* [Required action] Below are lines of data, and only some are wanted. Please repeat exactly those from the line that has "(∀ v : Nibble, ∃" through the line that has "with its + 1".

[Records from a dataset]
/-! ### ENGINE steps (42_palette_parse.md, 43_scanline_unpack.md, 46_rgba_packer.md) -/

/-- R83: SEQ_PAL_LOAD reads the two bytes at 32256 + 2 * PIDX, writes PAL entry PIDX with their channels, advances PIDX or, at 255,
goes to ROW_START; no other PAL entry and no other state changes. A byte not written since RESET is
ModelFault(UNWRITTEN_INPUT). Its encoding is PHASE = 0b01. -/
def Obligations.PaletteLoadStep : Prop :=
  decode ⟨.seqPhase, 0b01#32, 0#32⟩ = .ok .seqPalLoad ∧
  (∀ (s : State) (lo hi : Byte), readByte s.inRam (32256 + 2 * s.pidx.toNat) = some lo →
    readByte s.inRam (32256 + 2 * s.pidx.toNat + 1) = some hi →
    ∃ pal : Vector PalEntry 256,
      exec .seqPalLoad s = .next { s with
        pal := pal
        pidx := if s.pidx = 255#8 then 0#8 else s.pidx + 1#8
        phase := if s.pidx = 255#8 then .rowStart else s.phase } ∧
      pal[s.pidx.toNat]? = some ⟨hi.extractLsb' 0 4, lo.extractLsb' 4 4, lo.extractLsb' 0 4⟩ ∧
      ∀ i : Nat, i ≠ s.pidx.toNat → pal[i]? = s.pal[i]?) ∧
  (∀ s : State, readByte s.inRam (32256 + 2 * s.pidx.toNat) = none ∨
    readByte s.inRam (32256 + 2 * s.pidx.toNat + 1) = none → exec .seqPalLoad s = .fault .unwrittenInput)

/-- R86: SEQ_ROW_START sets PSEL to the low nibble of the byte at 32000 + ROW and goes to PIXEL_PAIR; nothing else changes. A byte
not written since RESET is ModelFault(UNWRITTEN_INPUT). Its encoding is PHASE = 0b10. -/
def Obligations.RowStartStep : Prop :=
  decode ⟨.seqPhase, 0b10#32, 0#32⟩ = .ok .seqRowStart ∧
  (∀ (s : State) (b : Byte), readByte s.inRam (32000 + s.row.toNat) = some b →
    exec .seqRowStart s = .next { s with psel := b.extractLsb' 0 4, phase := .pixelPair }) ∧
  (∀ s : State, readByte s.inRam (32000 + s.row.toNat) = none → exec .seqRowStart s = .fault .unwrittenInput)

/-- R95: SEQ_PIXEL_PAIR reads the byte at 160 * ROW + COL, writes the eight OUT_RAM bytes of its two pixels from palette PSEL, high
nibble first, and no other byte; it advances COL, then ROW with PHASE = ROW_START, and after the last byte sets PHASE = IDLE, BUSY =
0, DONE = 1; nothing else changes. A byte not written since RESET is ModelFault(UNWRITTEN_INPUT). Its encoding is PHASE = 0b11. -/
def Obligations.PixelPairStep : Prop :=
  decode ⟨.seqPhase, 0b11#32, 0#32⟩ = .ok .seqPixelPair ∧
  (∀ (s : State) (b : Byte), readByte s.inRam (160 * s.row.toNat + s.col.toNat) = some b →
    ∃ m : Memory,
      exec .seqPixelPair s = .next { s with
        outRam := m
        col := if s.col.toNat < 159 then s.col + 1#8 else 0#8
        row := if s.col.toNat < 159 then s.row else if s.row.toNat < 199 then s.row + 1#8 else 0#8
        phase := if s.col.toNat < 159 then s.phase else if s.row.toNat < 199 then .rowStart else .idle
        busy := if s.col.toNat < 159 ∨ s.row.toNat < 199 then s.busy else false
        done := if s.col.toNat < 159 ∨ s.row.toNat < 199 then s.done else true } ∧
      (∀ (k : Nat) (e : PalEntry), k < 2 →
        s.pal[16 * s.psel.toNat + (if k = 0 then b.toNat / 16 else b.toNat % 16)]? = some e →
        readByte m (1280 * s.row.toNat + 8 * s.col.toNat + 4 * k) = some (BitVec.ofNat 8 (17 * e.r4.toNat)) ∧
        readByte m (1280 * s.row.toNat + 8 * s.col.toNat + 4 * k + 1) = some (BitVec.ofNat 8 (17 * e.g4.toNat)) ∧
        readByte m (1280 * s.row.toNat + 8 * s.col.toNat + 4 * k + 2) = some (BitVec.ofNat 8 (17 * e.b4.toNat)) ∧
        readByte m (1280 * s.row.toNat + 8 * s.col.toNat + 4 * k + 3) = some 0xFF#8) ∧
      (∀ j, j < 1280 * s.row.toNat + 8 * s.col.toNat ∨ 1280 * s.row.toNat + 8 * s.col.toNat + 8 ≤ j →
        readByte m j = readByte s.outRam j) ∧
      (Memory.wf s.outRam = true → Memory.wf m = true)) ∧
  (∀ s : State, readByte s.inRam (160 * s.row.toNat + s.col.toNat) = none →
    exec .seqPixelPair s = .fault .unwrittenInput)

/-! ### Datapath functions (R82, R85, R87, R89, R91, R92, R94) -/

/-- R82, R85, R87, R89, R91: the value of each combinational unit, as arithmetic on naturals; running a unit on its own (the
model's own, logs 3 and 4) records its answer and changes nothing else. Each unit's operands are those of its encoding. -/
def Obligations.DatapathUnitsAnswer : Prop :=
  (∀ lo hi : Byte, decode ⟨.colourWord, BitVec.ofNat 32 (lo.toNat + 256 * hi.toNat), 0#32⟩ = .ok (.paletteWordParse lo hi)) ∧
  (∀ scb : Byte, decode ⟨.scbByte, BitVec.ofNat 32 scb.toNat, 0#32⟩ = .ok (.scbSelect scb)) ∧
  (∀ b : Byte, decode ⟨.pixelByte, BitVec.ofNat 32 b.toNat, 0#32⟩ = .ok (.pixelSplit b)) ∧
  (∀ psel idx : Nibble,
    decode ⟨.palSelect, BitVec.ofNat 32 (16 * psel.toNat + idx.toNat), 0#32⟩ = .ok (.paletteLookup psel idx)) ∧
  (∀ v : Nibble, decode ⟨.channel, BitVec.ofNat 32 v.toNat, 0#32⟩ = .ok (.channelExpand v)) ∧
  ∀ s : State,
    (∀ lo hi : Byte, ∃ e : PalEntry, exec (.paletteWordParse lo hi) s = .next { s with unitOut := some (.entry e) } ∧
      e.r4.toNat = (lo.toNat + 256 * hi.toNat) / 256 % 16 ∧ e.g4.toNat = (lo.toNat + 256 * hi.toNat) / 16 % 16 ∧
      e.b4.toNat = (lo.toNat + 256 * hi.toNat) % 16) ∧
    (∀ scb : Byte, ∃ p : Nibble, exec (.scbSelect scb) s = .next { s with unitOut := some (.palette p) } ∧
      p.toNat = scb.toNat % 16) ∧
    (∀ b : Byte, ∃ hi lo : Nibble, exec (.pixelSplit b) s = .next { s with unitOut := some (.indices hi lo) } ∧
      hi.toNat = b.toNat / 16 ∧ lo.toNat = b.toNat % 16) ∧
    (∀ psel idx : Nibble, ∃ e : PalEntry, exec (.paletteLookup psel idx) s = .next { s with unitOut := some (.entry e) } ∧
      s.pal[16 * psel.toNat + idx.toNat]? = some e) ∧
    (∀ v : Nibble, ∃ b : Byte, exec (.channelExpand v) s = .next { s with unitOut := some (.channel b) } ∧
      b.toNat = 17 * v.toNat)

/-- R92: CHANNEL_EXPAND is bit replication: 17 * v has v in both nibbles; it is one-to-one, strictly increasing and steps by 17. -/
def Obligations.ChannelExpandReplicatesBits : Prop :=
  ∀ v w : Nibble, (expand v).toNat = 17 * v.toNat ∧ expand v = v ++ v ∧ hiNibble (expand v) = v ∧ loNibble (expand v) = v ∧
    expand v = (v.setWidth 8 <<< 4) ||| v.setWidth 8 ∧
    (expand v = expand w → v = w) ∧
    (v.toNat < w.toNat → (expand v).toNat < (expand w).toNat) ∧
    (w.toNat = v.toNat + 1 → (expand w).toNat = (expand v).toNat + 17)

/-- R94: RGBA_PACK writes the four bytes 17 * R4, 17 * G4, 17 * B4, 0xFF of pixel (x, y) at 4 * (320 * y + x) and no other byte, and
changes nothing else. -/
def Obligations.RgbaPackWritesOnePixel : Prop :=
  ∀ (y : BitVec 8) (x : BitVec 9) (r g b : Nibble) (s : State), y.toNat < 200 → x.toNat < 320 →
    ∃ m : Memory, exec (.rgbaPack y x r g b) s = .next { s with outRam := m } ∧
      readByte m (4 * (320 * y.toNat + x.toNat)) = some (BitVec.ofNat 8 (17 * r.toNat)) ∧
      readByte m (4 * (320 * y.toNat + x.toNat) + 1) = some (BitVec.ofNat 8 (17 * g.toNat)) ∧
      readByte m (4 * (320 * y.toNat + x.toNat) + 2) = some (BitVec.ofNat 8 (17 * b.toNat)) ∧
      readByte m (4 * (320 * y.toNat + x.toNat) + 3) = some 0xFF#8 ∧
      (∀ j, j < 4 * (320 * y.toNat + x.toNat) ∨ 4 * (320 * y.toNat + x.toNat) + 4 ≤ j →
        readByte m j = readByte s.outRam j) ∧
      (Memory.wf s.outRam = true → Memory.wf m = true)

/-! ### Address functions and the reference function (41_region_extraction.md, 40_decode_command.md R65) -/

/-- R80: PIX_ADDR is one-to-one onto [0, 32000); PAL_ADDR is one-to-one onto the even offsets of [32256, 32768) and with its + 1
bytes covers [32256, 32768); OUT_ADDR + j is one-to-one onto [0, 256000); the three input regions do not overlap. -/
def Obligations.AddressFunctionsAreOneToOne : Prop :=
  (∀ i, i < 32000 ↔ ∃ row col, row < 200 ∧ col < 160 ∧ pixAddr row col = i) ∧
  (∀ row col row' col', row < 200 → col < 160 → row' < 200 → col' < 160 → pixAddr row col = pixAddr row' col' →
    row = row' ∧ col = col') ∧
  (∀ i, (32256 ≤ i ∧ i < 32768 ∧ i % 2 = 0) ↔ ∃ p c, palAddr p c = i) ∧
  (∀ p c p' c', palAddr p c = palAddr p' c' → p = p' ∧ c = c') ∧
  (∀ i, (32256 ≤ i ∧ i < 32768) ↔ ∃ p c, palAddr p c = i ∨ palAddr p c + 1 = i) ∧
  (∀ row col r p c, row < 200 → col < 160 → r < 200 → pixAddr row col < scbAddr r ∧ scbAddr r < palAddr p c) ∧
  (∀ i, i < 256000 ↔ ∃ y x j, y < 200 ∧ x < 320 ∧ j < 4 ∧ outAddr y x + j = i) ∧
  (∀ y x j y' x' j', y < 200 → x < 320 → j < 4 → y' < 200 → x' < 320 → j' < 4 → outAddr y x + j = outAddr y' x' + j' →
    y = y' ∧ x = x' ∧ j = j')

/-- Derived from R65, R81: DecodeRef reads only the bytes [0, 32200) and [32256, 32768). -/
def Obligations.ReferenceReadsOnlyItsRegions : Prop :=
  ∀ f g : Nat → Byte, (∀ i, i < 32200 ∨ (32256 ≤ i ∧ i < 32768) → f i = g i) →
    ∀ j, j < 256000 → decodeRef f j = decodeRef g j

/-- Derived from R62: ScanlineControl bits 7:4 and colour word bits 15:12 (the odd PaletteTable bytes' high nibbles) never change
the result. -/
def Obligations.IgnoredBitsNeverChangeTheResult : Prop :=
  ∀ f g : Nat → Byte, (∀ i, i < 32000 → f i = g i) →
    (∀ i, 32000 ≤ i → i < 32256 → (f i).toNat % 16 = (g i).toNat % 16) →
    (∀ i, 32256 ≤ i → i < 32768 → i % 2 = 0 → f i = g i) →
    (∀ i, 32256 ≤ i → i < 32768 → i % 2 = 1 → (f i).toNat % 16 = (g i).toNat % 16) →
    ∀ j, j < 256000 → decodeRef f j = decodeRef g j

/-- R88: changing one ScanlineControl byte of scanline r changes only bytes of scanline r, none when the low nibble stays, and
none at all for r ≥ 200; the bytes of scanline r then hold the colours of the newly selected palette. -/
def Obligations.ScanlineControlChangesOnlyItsScanline : Prop :=
  ∀ (f : Nat → Byte) (r : Nat) (b : Byte), r < 256 →
    let g : Nat → Byte := fun i => if i = 32000 + r then b else f i
    (∀ j, j < 256000 → j < 1280 * r ∨ 1280 * r + 1280 ≤ j → decodeRef g j = decodeRef f j) ∧
    (200 ≤ r ∨ b.toNat % 16 = (f (32000 + r)).toNat % 16 → ∀ j, j < 256000 → decodeRef g j = decodeRef f j) ∧
    (r < 200 → ∀ x ch, x < 320 → ch < 3 → (decodeRef g (4 * (320 * r + x) + ch)).toNat =
      17 * refChannel (refWord f (b.toNat % 16) (refIndex f r x)) ch)

/-! ### Reset (10_state.md R32, 70_reset_and_hazards.md R128, R129) -/

/-- R128: RESET, in any state, sets STATUS, IN_LEN, ERR_ACTUAL, PHASE and the counters to their reset values and leaves no byte of
IN_RAM or OUT_RAM written; of PAL nothing is said, since it becomes unspecified. -/
def Obligations.ResetClearsTheBlock : Prop :=
  ∀ (s : State) (es : List Input), s.inputs = .reset :: es →
    ∃ t, step s = .next t ∧ t.busy = false ∧ t.done = false ∧ t.err = false ∧ t.errcode = 0#4 ∧ t.inLen = 0#32 ∧
      t.errActual = 0#32 ∧ t.phase = .idle ∧ t.pidx = 0#8 ∧ t.row = 0#8 ∧ t.col = 0#8 ∧ t.psel = 0#4 ∧
      (∀ a, readByte t.inRam a = none) ∧ (∀ a, readByte t.outRam a = none)

/-- Derived from R32: what the registers read right after reset, and the internal state then. PAL after reset is the model's
choice (log 7) and is not stated. -/
def Obligations.RegistersAfterReset : Prop :=
  exec .ctrlRd State.reset = .next { State.reset with response := .readOk 0x00000000#32 } ∧
  exec .statusRd State.reset = .next { State.reset with response := .readOk 0x00000000#32 } ∧
  exec .inLenRd State.reset = .next { State.reset with response := .readOk 0x00000000#32 } ∧
  exec .errRequiredRd State.reset = .next { State.reset with response := .readOk 0x00008000#32 } ∧
  exec .errActualRd State.reset = .next { State.reset with response := .readOk 0x00000000#32 } ∧
  State.reset.phase = .idle ∧ State.reset.pidx = 0#8 ∧ State.reset.row = 0#8 ∧ State.reset.col = 0#8 ∧
  State.reset.psel = 0#4 ∧ (∀ a, readByte State.reset.inRam a = none)

/-! ### Whole-machine rules -/

/-- The invariant of R22, R27 and the memories' canonical form holds after reset. -/
def Obligations.InvariantHoldsAtReset : Prop := BlockInv State.reset

/-- Derived from R17, R21, R22, R27, R29, R30: every step keeps the invariant: at most one of BUSY, DONE, ERR; ERRCODE as ERR; BUSY
exactly when PHASE is not IDLE; ERR_ACTUAL only with ERR; the counters in their ranges; the memories in canonical form and in
their sizes. -/
def Obligations.StepKeepsTheInvariant : Prop :=
  ∀ s t : State, BlockInv s → step s = .next t → BlockInv t

/-- Derived from R22, R103: STATUS reads one of four values in every state that meets the invariant. -/
def Obligations.StatusReadsOneOfFourValues : Prop :=
  ∀ s : State, BlockInv s → ∃ v : Word, exec .statusRd s = .next { s with response := .readOk v } ∧
    (v = 0x00000000#32 ∨ v = 0x00000001#32 ∨ v = 0x00000002#32 ∨ v = 0x00000014#32) ∧
    (v.getLsbD 0 = true ↔ s.phase ≠ .idle)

* [Answer box]
    (∀ v : Nibble, ∃ b : Byte, exec (.channelExpand v) s = .next { s with unitOut := some (.channel b) } ∧
      b.toNat = 17 * v.toNat)

/-- R92: CHANNEL_EXPAND is bit replication: 17 * v has v in both nibbles; it is one-to-one, strictly increasing and steps by 17. -/
def Obligations.ChannelExpandReplicatesBits : Prop :=
  ∀ v w : Nibble, (expand v).toNat = 17 * v.toNat ∧ expand v = v ++ v ∧ hiNibble (expand v) = v ∧ loNibble (expand v) = v ∧
    expand v = (v.setWidth 8 <<< 4) ||| v.setWidth 8 ∧
    (expand v = expand w → v = w) ∧
    (v.toNat < w.toNat → (expand v).toNat < (expand w).toNat) ∧
    (w.toNat = v.toNat + 1 → (expand w).toNat = (expand v).toNat + 17)

/-- R94: RGBA_PACK writes the four bytes 17 * R4, 17 * G4, 17 * B4, 0xFF of pixel (x, y) at 4 * (320 * y + x) and no other byte, and
changes nothing else. -/
def Obligations.RgbaPackWritesOnePixel : Prop :=
  ∀ (y : BitVec 8) (x : BitVec 9) (r g b : Nibble) (s : State), y.toNat < 200 → x.toNat < 320 →
    ∃ m : Memory, exec (.rgbaPack y x r g b) s = .next { s with outRam := m } ∧
      readByte m (4 * (320 * y.toNat + x.toNat)) = some (BitVec.ofNat 8 (17 * r.toNat)) ∧
      readByte m (4 * (320 * y.toNat + x.toNat) + 1) = some (BitVec.ofNat 8 (17 * g.toNat)) ∧
      readByte m (4 * (320 * y.toNat + x.toNat) + 2) = some (BitVec.ofNat 8 (17 * b.toNat)) ∧
      readByte m (4 * (320 * y.toNat + x.toNat) + 3) = some 0xFF#8 ∧
      (∀ j, j < 4 * (320 * y.toNat + x.toNat) ∨ 4 * (320 * y.toNat + x.toNat) + 4 ≤ j →
        readByte m j = readByte s.outRam j) ∧
      (Memory.wf s.outRam = true → Memory.wf m = true)

/-! ### Address functions and the reference function (41_region_extraction.md, 40_decode_command.md R65) -/

/-- R80: PIX_ADDR is one-to-one onto [0, 32000); PAL_ADDR is one-to-one onto the even offsets of [32256, 32768) and with its + 1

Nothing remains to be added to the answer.